◆ **Exercise objective**:
Begin at the line below that has "Sys2Proof.Machine.execSneVxKk x kk s" and stop after the line that has "Sys2Proof.Machine.execXorVxVy x y s". Please restate only those lines, word for word.

◆ **Source data**:
• • • • • • •

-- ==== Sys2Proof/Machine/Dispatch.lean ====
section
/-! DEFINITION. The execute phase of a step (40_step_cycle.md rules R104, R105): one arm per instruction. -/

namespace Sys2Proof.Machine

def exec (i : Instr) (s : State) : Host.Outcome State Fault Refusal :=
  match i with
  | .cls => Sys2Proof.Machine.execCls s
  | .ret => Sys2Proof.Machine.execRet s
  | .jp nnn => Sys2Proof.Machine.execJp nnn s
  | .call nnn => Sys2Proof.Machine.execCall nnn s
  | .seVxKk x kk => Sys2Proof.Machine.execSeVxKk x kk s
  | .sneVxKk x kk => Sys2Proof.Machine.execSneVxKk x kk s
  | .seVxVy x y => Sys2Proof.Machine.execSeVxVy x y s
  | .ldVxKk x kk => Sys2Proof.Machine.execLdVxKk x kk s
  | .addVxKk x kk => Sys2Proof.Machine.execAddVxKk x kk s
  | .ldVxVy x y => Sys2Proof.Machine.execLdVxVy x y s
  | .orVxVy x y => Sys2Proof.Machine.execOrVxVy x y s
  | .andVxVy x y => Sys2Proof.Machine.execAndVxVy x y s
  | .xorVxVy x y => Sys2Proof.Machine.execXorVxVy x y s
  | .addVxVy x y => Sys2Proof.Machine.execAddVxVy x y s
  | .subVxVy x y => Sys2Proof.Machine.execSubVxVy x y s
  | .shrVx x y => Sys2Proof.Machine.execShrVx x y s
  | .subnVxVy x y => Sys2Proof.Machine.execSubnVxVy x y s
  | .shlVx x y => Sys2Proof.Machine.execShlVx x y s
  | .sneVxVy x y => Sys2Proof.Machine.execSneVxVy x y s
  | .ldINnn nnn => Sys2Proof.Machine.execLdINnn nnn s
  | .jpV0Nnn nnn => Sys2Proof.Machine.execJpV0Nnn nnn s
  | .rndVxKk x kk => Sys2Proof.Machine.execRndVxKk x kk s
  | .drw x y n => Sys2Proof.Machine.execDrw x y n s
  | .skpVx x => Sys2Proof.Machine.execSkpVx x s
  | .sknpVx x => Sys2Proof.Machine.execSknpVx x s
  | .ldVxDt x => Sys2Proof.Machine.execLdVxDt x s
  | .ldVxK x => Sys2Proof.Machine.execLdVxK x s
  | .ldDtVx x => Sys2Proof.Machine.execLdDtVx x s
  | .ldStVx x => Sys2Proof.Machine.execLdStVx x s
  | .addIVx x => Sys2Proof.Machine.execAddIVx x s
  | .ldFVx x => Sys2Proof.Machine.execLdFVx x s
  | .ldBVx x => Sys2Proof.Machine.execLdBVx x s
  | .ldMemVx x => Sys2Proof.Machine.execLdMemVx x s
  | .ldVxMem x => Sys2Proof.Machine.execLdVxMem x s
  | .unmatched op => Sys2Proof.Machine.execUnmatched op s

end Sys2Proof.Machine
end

• • • • • • •

◆ **Solution for this exercise**:
  | .sneVxKk x kk => Sys2Proof.Machine.execSneVxKk x kk s
  | .seVxVy x y => Sys2Proof.Machine.execSeVxVy x y s
  | .ldVxKk x kk => Sys2Proof.Machine.execLdVxKk x kk s
  | .addVxKk x kk => Sys2Proof.Machine.execAddVxKk x kk s
  | .ldVxVy x y => Sys2Proof.Machine.execLdVxVy x y s
  | .orVxVy x y => Sys2Proof.Machine.execOrVxVy x y s
  | .andVxVy x y => Sys2Proof.Machine.execAndVxVy x y s
  | .xorVxVy x y => Sys2Proof.Machine.execXorVxVy x y s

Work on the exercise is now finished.